Rochel Imeinu gave over secret signs to Leah Imeinu so that Leah should not suffer embarrassment.  When Yaakov Avinu discovered in the morning that he had been swindled by Lavan,  and then was put in a position of having to work yet another seven years; what was his response?  Yaakov Avinu worked the next seven years with the same faithfulness, honesty, and reliability that he had worked the first seven years.  When Rochel later asked Leah for some of the duda'im that Reuvein had collected, Leah asked in amazement, "You took my husband and now you want my son's duda'im?!"  Rochel's response?  She simply admitted that she had overstepped and made amends.  In fact, despite all the external deception, everyone lived in amazing harmony.  The only jealousy was by Rochel Imeinu, who was jealous of her sister's righteousness; and her response to that was to strive to be even more righteous herself (kinus sofrim).

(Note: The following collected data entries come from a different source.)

theorem exists_executeStage_eq_next (s : State) : ∃ t, executeStage s = .next t := by
  rcases Nat.lt_or_ge s.pc s.dp.length with inside | past
  · rw [executeStage_of_some (List.getElem?_eq_getElem inside)]
    exact exists_exec_eq_next _ s
  · exact ⟨_, executeStage_of_end past⟩

/-- Only a machine in FAULTED stops, with or without the invariant. -/
theorem exists_step_eq_next (notFaulted : s.phase ≠ .faulted) : ∃ t, step s = .next t := by
  cases phase : s.phase with
  | idle => exact ⟨_, step_of_idle phase⟩
  | frame => exact ⟨_, step_of_frame phase⟩
  | decode => exact ⟨_, step_of_decode phase⟩
  | execute =>
    rw [step_of_execute phase]
    exact exists_executeStage_eq_next s
  | dump => exact ⟨_, step_of_dump phase⟩
  | done => exact ⟨_, step_of_done phase⟩
  | faulted => exact absurd phase notFaulted

/-- With the invariant a FAULTED machine has a fault on record, which `STATUS` and `FAULT_INFO` show (R34, R35). -/
theorem Inv.exists_faultRecord (inv : Inv s) (faulted : s.phase = .faulted) :
    ∃ f, s.faultRecord = some f ∧ s.status = faultCode f ∧ s.faultInfo = faultInfoOf f := by
  have started : s.phase ≠ .idle := by simp [faulted]
  obtain ⟨f, record⟩ := Option.isSome_iff_exists.1 ((inv.recorded started).1 faulted)
  refine ⟨f, record, ?_, ?_⟩
  · rw [inv.statusAgrees, record, recordStatus]
  · rw [inv.infoAgrees, record, recordInfo]

/-- Settles O43: the record that the invariant gives is what a FAULTED machine stops with. -/
theorem stepStopsOnlyWithTheRecordedFault : Obligations.StepStopsOnlyWithTheRecordedFault := by
  intro s inv
  refine ⟨exists_step_eq_next, fun faulted => ?_⟩
  obtain ⟨f, record, status, info⟩ := inv.exists_faultRecord faulted
  exact ⟨f, record, step_of_faulted faulted record, status, info⟩

/-! ## The fault that a run reports (R179) -/

/-- The machine has stopped with a fault 2N + 6 steps after the host's supply exactly when the run function answers it: a run
that ends with Ok rests in DONE. -/
theorem runFrom_eq_fault_iff (ended : s.running = false) :
    runFrom s inp (2 * inp.nWords + 6) = .fault f ↔ run inp = .fault f := by
  have refines := machineRefinesTheRunFunction s inp ended
  cases outcome : run inp with
  | fault g =>
    rw [outcome] at refines
    simp [refines]
  | ok rows =>
    rw [outcome] at refines
    obtain ⟨t, reached, done, -⟩ := refines
    have rests : runFrom s inp (2 * inp.nWords + 6) = .next t := (steps_succ_last reached).trans (step_of_done done)
    simp [rests]

/-- A word with an assigned code decodes (R106). -/
theorem exists_decodeWord_eq_ok {w : Word} (assigned : opcodeOf w ∈ [57, 46, 11, 10]) : ∃ i, decodeWord w = .ok i := by
  cases decoded : decodeWord w with
  | ok i => exact ⟨i, rfl⟩
  | error e => exact absurd assigned (decodeWord_error_cases decoded).2

/-- The decode pass stops at the first word whose code is unassigned, with that word's index and code (R104, R106). -/
theorem decodePass_of_firstUnassigned {words : List Word} {k j : Nat} {w : Word} (word : words[j]? = some w)
    (unassigned : opcodeOf w ∉ [57, 46, 11, 10])
    (first : ∀ j' w', j' < j → words[j']? = some w' → opcodeOf w' ∈ [57, 46, 11, 10]) :
    decodePass k words = .error (.unknownOpcode (k + j) (opcodeOf w)) := by
  induction words generalizing k j with
  | nil => simp at word
  | cons v words ih =>
    rw [decodePass]
    cases j with
    | zero =>
      obtain rfl : v = w := by simpa using word
      rw [decodeWord_of_unassigned unassigned]
      rfl
    | succ j =>
      obtain ⟨i, decoded⟩ := exists_decodeWord_eq_ok (first 0 v j.succ_pos rfl)
      have later := ih (k := k + 1) word fun j' w' before => first (j' + 1) w' (Nat.succ_lt_succ before)
      rw [decoded, later, Nat.succ_add_eq_add_succ]

/-- No stage before DUMP looks at the window: a fault other than OutOfRange is the run's fault under every window (R116). -/
theorem run_eq_fault_of_otherWindow (ws we : Nat) (notOutOfRange : ∀ a b, f ≠ .outOfRange a b)
    (faults : run inp = .fault f) : run { inp with winStart := ws, winEnd := we } = .fault f := by
  by_cases whole : inp.prog.length % 8 = 0
  case neg =>
    cases (run_of_truncated whole).symm.trans faults
    exact run_of_truncated whole
  cases decoded : decodePass 0 (streamWords inp.prog) with
  | error g =>
    cases (run_of_undecodable whole decoded).symm.trans faults
    exact run_of_undecodable whole decoded
  | ok dp =>
    cases executed : executePass inp.rorPolicy 0 RegFile.zero dp with
    | error g =>
      cases (run_of_executeFault whole decoded executed).symm.trans faults
      exact run_of_executeFault whole decoded executed
    | ok x =>
      cases legal : windowLegal inp.winStart inp.winEnd with
      | true => cases (run_of_legalWindow whole decoded executed legal).symm.trans faults
      | false =>
        cases (run_of_illegalWindow whole decoded executed legal).symm.trans faults
        exact absurd rfl (notOutOfRange _ _)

How do people do that?  The answer is: they had absolute clarity that HaShem was running the world and that the Torah is a perfect description of reality.  If revenge or even holding a grudge is assur, then the Avos would no more do that than I would jump off a 10 story building.  If a situation required them to suffer a difficult situation, then they did.  Reality is reality and this was HaShem's plan.  What's the question?

Learning mussar is simply (ha!) clarifying reality.  Once a person has clarity and knows there is no room for doubt, he can with endure and even grow from any situation.  We live in a world of illusion and trickery, but the Torah gives us the vision to see through all that and see the true reality.  That intellectual knowledge has to become an internal certainty.  The only way to get that is constant review of the truth and constant work to see things as they are.

As the Mesilas Y'sharim puts it: it is a lot of work to see things properly, but it's not hard.  Just do it.